= Canadian Motor Vehicle Arbitration Plan =

Canadian dispute resolution program

The Canadian Motor Vehicle Arbitration Plan (CAMVAP) is a dispute resolution program for consumers in Canada who are experiencing problems with the assembly of their vehicle or with how the manufacturer implements its new-vehicle warranty. CAMVAP covers new, used, owned or leased vehicles from the current model year and up to an additional four model years old.

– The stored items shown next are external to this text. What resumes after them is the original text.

-- ==== Sys2Proof/Machine/CodeGen.lean ====
section
/-! DEFINITION. Code table generation (42_code_gen.md). -/

namespace Sys2Proof.Machine

/-- R180's `walk(i, p)`: `fuel` bounds the depth, which is at most 255 in a tree (R184). -/
def codeWalk (nodes : List Node) : Nat → Nat → Bits → Table (Option Bits) →
    Except Fault (Table (Option Bits))
  | 0, _, _, _ => .error .notATree
  | fuel + 1, i, p, t =>
    match nodes[i]? with
    | none => .error (.noSuchNode i)
    | some (.leaf sym _) => .ok (tset t sym (some p))
    | some (.internal _ l r) => do
      let t ← codeWalk nodes fuel l (p ++ [false]) t
      codeWalk nodes fuel r (p ++ [true]) t

/-- R180, with R182 for a single leaf and R183 for the empty tree. -/
def generateCodes (w : Work) : Except Fault Work :=
  let none256 : Table (Option Bits) := Vector.replicate 256 none
  match w.root with
  | none => .ok (w.setCode none256)
  | some r =>
    match w.nodes[r]? with
    | none => .error (.noSuchNode r)
    | some (.leaf sym _) => .ok (w.setCode (tset none256 sym (some [false])))
    | some (.internal _ _ _) => do
      let t ← codeWalk w.nodes (Config.maxCodeLen + 1) r [] none256
      return w.setCode t

/-- R181. -/
def codeLookup (sym : Byte) (w : Work) : Except Fault Bits :=
  match tget w.code sym with
  | some c => .ok c
  | none => .error (.absentSymbol sym)

/-- `generate_codes`. -/
def execGenerateCodes (s : State) : Host.Outcome State Fault Refusal :=
  workOutcome s (generateCodes s.work)

/-- `code_lookup(sym)`: the code is the operation's result. -/
def execCodeLookup (sym : Byte) (s : State) : Host.Outcome State Fault Refusal :=
  match codeLookup sym s.work with
  | .ok c => .next (s.setRet (.code c))
  | .error f => .fault f

end Sys2Proof.Machine
end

CAMVAP is an arbitration program, which is free to consumers. Hearings are held in the consumer's home community. The process normally takes less than 70 days from start to finish. Most consumers are able to handle their own case without the assistance of an attorney. The manufacturers do not use attorneys; their representatives are usually current (or retired) district parts and services representatives. A vehicle inspection is normally part of an arbitration hearing, and the arbitrator can order a technical inspection of the vehicle (at the program's expense) if necessary.

CAMVAP is available to owners and lessees of new and used vehicles that were originally purchased or leased in Canada from an authorized dealer (except for BMW and—by extension—MINI, the only car manufacturer which does not participate in the CAMVAP scheme). The owner (or lessee) must be a resident of Canada. Vehicles owned by businesses may be eligible if they meet certain criteria. CAMVAP is available in every Canadian province and territory.

CAMVAP arbitrators can order the manufacturer to:
- Buy back the vehicle
- Repair it at the manufacturer's expense
- Pay for repairs already completed
- Pay out-of-pocket expenses for items such as towing, diagnostic testing, rental cars and accommodations related to the vehicle's problem

The arbitrator can also clear the manufacturer of liability with respect to issues raised by the consumer.